▸ **PROBLEM DETAILS**:
Return the data below in full, exactly as it stands.

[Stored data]
/-- At the drop of the pick: landing bolts of it complete DROPPED, and their beats are discarded (R91, R357). -/
def State.boltsDropped (s : State) : State :=
  ([0, 1] : List Td).foldl (fun s td =>
    (s.boltsOf td fun b => s.landsNow b || (b.hdr.lands && b.phase == .landed && s.curPick == some b.hdr.pickId)).foldl (fun s x =>
      (s.modCore x.2.hdr.core fun c =>
        { c with svc := c.svc.filter fun y => match y with | .land _ _ _ _ _ => false | _ => true }).finishBolt
          td x.1 x.2 3) s) s
/-- At the end of a core's drain: the bolts that landed in it in the pick that drained complete OK (R357). -/
def State.boltsLanded (s : State) (g : CoreId) : State :=
  ([0, 1] : List Td).foldl (fun s td =>
    (s.boltsOf td fun b => b.hdr.lands && b.phase == .landed && b.hdr.core == g && b.hdr.pickId == s.heddle.drainPick).foldl (fun s x =>
      s.finishBolt td x.1 x.2 1) s) s
/-- At the opening of the fell window: copies not fully read end OUT_LATE (R43). -/
def State.outsLate (s : State) : State :=
  ([0, 1] : List Td).foldl (fun s td =>
    (s.boltsOf td fun b => b.hdr.op == 3 && b.phase == .started).foldl (fun s x => s.endOut td x.1 x.2 6) s) s

/-- The report of a drop (R90, R351): into the lowest report spool of TD0 that runs and has a free slot, else counted. -/
def State.reportDrop (s : State) (late : Option (Td × Nat × Dword)) : State :=
  let room := fun (sp : SpoolId) =>
    sub32 (s.sreg 0 sp 0x34) (s.spool 0 sp).thead.toNat + (s.spool 0 sp).order.length + (s.spool 0 sp).reports.length < 2 ^ (s.ringSize 0 sp).2
  match allSpools.find? fun sp => s.isReport 0 sp && s.spoolState 0 sp == 1 with
  | some sp =>
    if room sp && s.master 0 (s.fnOf 0 sp) then
      let info := s.getReg (hdl 0x68)
      let seq := match late with | some x => x.2.2.toNat | none => 0
      let spn := match late with | some x => x.2.1 | none => 0
      let tdn := match late with | some x => x.1.val | none => 0xFF
      let r : List Byte := leBytes 8 seq ++ leBytes 1 3 ++ leBytes 1 0 ++ leBytes 1 0 ++ leBytes 1 spn ++
        leBytes 4 (s.getReg (trd 0 0x14)).toNat ++ leBytes 4 (fld info 31 0) ++ leBytes 2 (fld info 47 32) ++ leBytes 2 0 ++
        leBytes 4 0 ++ leBytes 4 0 ++ leBytes 8 info.toNat ++ leBytes 8 (s.getReg (hdl 0x70)).toNat ++
        leBytes 4 (s.getReg (hdl 0x78)).toNat ++ leBytes 1 tdn ++ leBytes 11 0
      (s.modSpool 0 sp fun x => { x with reports := x.reports ++ [{ bytes := r }] }).setReg (trd 0 0x14) 0
    else s.count (trd 0 0x14) 1
  | none => s.count (trd 0 0x14) 1

/-- SPOOL_TAIL_DOORBELL. -/
def execSpoolTailDoorbell (td : Td) (fn : Fn) (sp : SpoolId) (val : Word) (s : State) :
    Host.Outcome State Fault Refusal := .next (s.tailDoorbell td fn sp val)
/-- SPOOL_THEAD_DOORBELL. -/
def execSpoolTheadDoorbell (td : Td) (fn : Fn) (sp : SpoolId) (val : Word) (s : State) :
    Host.Outcome State Fault Refusal := .next (s.theadDoorbell td fn sp val)
/-- SPOOL_ENABLE. -/
def execSpoolEnable (td : Td) (sp : SpoolId) (s : State) : Host.Outcome State Fault Refusal := .next (s.spoolEnable td sp)
/-- SPOOL_DISABLE. -/
def execSpoolDisable (td : Td) (sp : SpoolId) (s : State) : Host.Outcome State Fault Refusal := .next (s.spoolDisable td sp)
/-- SPOOL_HEAD_WRITE. -/
def execSpoolHeadWrite (td : Td) (sp : SpoolId) (val : Word) (s : State) : Host.Outcome State Fault Refusal :=
  .next (s.spoolHead td sp val)
/-- SPOOL_CFG_WRITE. -/
def execSpoolCfgWrite (td : Td) (sp : SpoolId) (val : Word) (s : State) : Host.Outcome State Fault Refusal :=
  .next (s.spoolCfg td sp val)
/-- SPOOL_STOPPED. -/
def execSpoolStopped (td : Td) (sp : SpoolId) (s : State) : Host.Outcome State Fault Refusal := .next (s.spoolStopped td sp)
/-- BOLT_FETCH. -/
def execBoltFetch (td : Td) (sp : SpoolId) (s : State) : Host.Outcome State Fault Refusal := .next (s.boltFetch td sp)
/-- BOLT_HEADER_ARRIVE. -/
def execBoltHeaderArrive (td : Td) (sp : SpoolId) (hdr : Option (List Byte)) (s : State) :
    Host.Outcome State Fault Refusal := .next (s.headerArrive td sp hdr)
/-- BOLT_START. -/
def execBoltStart (td : Td) (sp : SpoolId) (s : State) : Host.Outcome State Fault Refusal := .next (s.boltStart td sp)
/-- LAND_PAYLOAD_ARRIVE. -/
def execLandPayloadArrive (td : Td) (sp : SpoolId) (payload : Option (List Byte)) (s : State) :
    Host.Outcome State Fault Refusal := .next (s.payloadArrive td sp payload)
/-- OUT_COPY_BEAT. -/
def execOutCopyBeat (td : Td) (sp : SpoolId) (s : State) : Host.Outcome State Fault Refusal := .next (s.outBeat td sp)
/-- FENCE_COMPLETE. -/
def execFenceComplete (td : Td) (sp : SpoolId) (s : State) : Host.Outcome State Fault Refusal := .next (s.fenceComplete td sp)
/-- TICKET_WRITE. -/
def execTicketWrite (td : Td) (sp : SpoolId) (s : State) : Host.Outcome State Fault Refusal := .next (s.ticketWrite td sp)
/-- PROVENANCE_TAG_DONE. -/
def execProvenanceTagDone (td : Td) (sp : SpoolId) (seq : Dword) (s : State) : Host.Outcome State Fault Refusal :=
  .next (s.tagDone td sp seq)
/-- COMPLETION_TIMEOUT. -/
def execCompletionTimeout (td : Td) (sp : SpoolId) (payload : Bool) (s : State) : Host.Outcome State Fault Refusal :=
  .next (s.completionTimeout td sp payload)

end Sys2Proof.Machine
end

▸ **COMPLETED EXERCISE**:
/-- At the drop of the pick: landing bolts of it complete DROPPED, and their beats are discarded (R91, R357). -/
def State.boltsDropped (s : State) : State :=
  ([0, 1] : List Td).foldl (fun s td =>
    (s.boltsOf td fun b => s.landsNow b || (b.hdr.lands && b.phase == .landed && s.curPick == some b.hdr.pickId)).foldl (fun s x =>
      (s.modCore x.2.hdr.core fun c =>
        { c with svc := c.svc.filter fun y => match y with | .land _ _ _ _ _ => false | _ => true }).finishBolt
          td x.1 x.2 3) s) s
/-- At the end of a core's drain: the bolts that landed in it in the pick that drained complete OK (R357). -/
def State.boltsLanded (s : State) (g : CoreId) : State :=
  ([0, 1] : List Td).foldl (fun s td =>
    (s.boltsOf td fun b => b.hdr.lands && b.phase == .landed && b.hdr.core == g && b.hdr.pickId == s.heddle.drainPick).foldl (fun s x =>
      s.finishBolt td x.1 x.2 1) s) s
/-- At the opening of the fell window: copies not fully read end OUT_LATE (R43). -/
def State.outsLate (s : State) : State :=
  ([0, 1] : List Td).foldl (fun s td =>
    (s.boltsOf td fun b => b.hdr.op == 3 && b.phase == .started).foldl (fun s x => s.endOut td x.1 x.2 6) s) s

/-- The report of a drop (R90, R351): into the lowest report spool of TD0 that runs and has a free slot, else counted. -/
def State.reportDrop (s : State) (late : Option (Td × Nat × Dword)) : State :=
  let room := fun (sp : SpoolId) =>
    sub32 (s.sreg 0 sp 0x34) (s.spool 0 sp).thead.toNat + (s.spool 0 sp).order.length + (s.spool 0 sp).reports.length < 2 ^ (s.ringSize 0 sp).2
  match allSpools.find? fun sp => s.isReport 0 sp && s.spoolState 0 sp == 1 with
  | some sp =>
    if room sp && s.master 0 (s.fnOf 0 sp) then
      let info := s.getReg (hdl 0x68)
      let seq := match late with | some x => x.2.2.toNat | none => 0
      let spn := match late with | some x => x.2.1 | none => 0
      let tdn := match late with | some x => x.1.val | none => 0xFF
      let r : List Byte := leBytes 8 seq ++ leBytes 1 3 ++ leBytes 1 0 ++ leBytes 1 0 ++ leBytes 1 spn ++
        leBytes 4 (s.getReg (trd 0 0x14)).toNat ++ leBytes 4 (fld info 31 0) ++ leBytes 2 (fld info 47 32) ++ leBytes 2 0 ++
        leBytes 4 0 ++ leBytes 4 0 ++ leBytes 8 info.toNat ++ leBytes 8 (s.getReg (hdl 0x70)).toNat ++
        leBytes 4 (s.getReg (hdl 0x78)).toNat ++ leBytes 1 tdn ++ leBytes 11 0
      (s.modSpool 0 sp fun x => { x with reports := x.reports ++ [{ bytes := r }] }).setReg (trd 0 0x14) 0
    else s.count (trd 0 0x14) 1
  | none => s.count (trd 0 0x14) 1

/-- SPOOL_TAIL_DOORBELL. -/
def execSpoolTailDoorbell (td : Td) (fn : Fn) (sp : SpoolId) (val : Word) (s : State) :
    Host.Outcome State Fault Refusal := .next (s.tailDoorbell td fn sp val)
/-- SPOOL_THEAD_DOORBELL. -/
def execSpoolTheadDoorbell (td : Td) (fn : Fn) (sp : SpoolId) (val : Word) (s : State) :
    Host.Outcome State Fault Refusal := .next (s.theadDoorbell td fn sp val)
/-- SPOOL_ENABLE. -/
def execSpoolEnable (td : Td) (sp : SpoolId) (s : State) : Host.Outcome State Fault Refusal := .next (s.spoolEnable td sp)
/-- SPOOL_DISABLE. -/
def execSpoolDisable (td : Td) (sp : SpoolId) (s : State) : Host.Outcome State Fault Refusal := .next (s.spoolDisable td sp)
/-- SPOOL_HEAD_WRITE. -/
def execSpoolHeadWrite (td : Td) (sp : SpoolId) (val : Word) (s : State) : Host.Outcome State Fault Refusal :=
  .next (s.spoolHead td sp val)
/-- SPOOL_CFG_WRITE. -/
def execSpoolCfgWrite (td : Td) (sp : SpoolId) (val : Word) (s : State) : Host.Outcome State Fault Refusal :=
  .next (s.spoolCfg td sp val)
/-- SPOOL_STOPPED. -/
def execSpoolStopped (td : Td) (sp : SpoolId) (s : State) : Host.Outcome State Fault Refusal := .next (s.spoolStopped td sp)
/-- BOLT_FETCH. -/
def execBoltFetch (td : Td) (sp : SpoolId) (s : State) : Host.Outcome State Fault Refusal := .next (s.boltFetch td sp)
/-- BOLT_HEADER_ARRIVE. -/
def execBoltHeaderArrive (td : Td) (sp : SpoolId) (hdr : Option (List Byte)) (s : State) :
    Host.Outcome State Fault Refusal := .next (s.headerArrive td sp hdr)
/-- BOLT_START. -/
def execBoltStart (td : Td) (sp : SpoolId) (s : State) : Host.Outcome State Fault Refusal := .next (s.boltStart td sp)
/-- LAND_PAYLOAD_ARRIVE. -/
def execLandPayloadArrive (td : Td) (sp : SpoolId) (payload : Option (List Byte)) (s : State) :
    Host.Outcome State Fault Refusal := .next (s.payloadArrive td sp payload)
/-- OUT_COPY_BEAT. -/
def execOutCopyBeat (td : Td) (sp : SpoolId) (s : State) : Host.Outcome State Fault Refusal := .next (s.outBeat td sp)
/-- FENCE_COMPLETE. -/
def execFenceComplete (td : Td) (sp : SpoolId) (s : State) : Host.Outcome State Fault Refusal := .next (s.fenceComplete td sp)
/-- TICKET_WRITE. -/
def execTicketWrite (td : Td) (sp : SpoolId) (s : State) : Host.Outcome State Fault Refusal := .next (s.ticketWrite td sp)
/-- PROVENANCE_TAG_DONE. -/
def execProvenanceTagDone (td : Td) (sp : SpoolId) (seq : Dword) (s : State) : Host.Outcome State Fault Refusal :=
  .next (s.tagDone td sp seq)
/-- COMPLETION_TIMEOUT. -/
def execCompletionTimeout (td : Td) (sp : SpoolId) (payload : Bool) (s : State) : Host.Outcome State Fault Refusal :=
  .next (s.completionTimeout td sp payload)

end Sys2Proof.Machine
end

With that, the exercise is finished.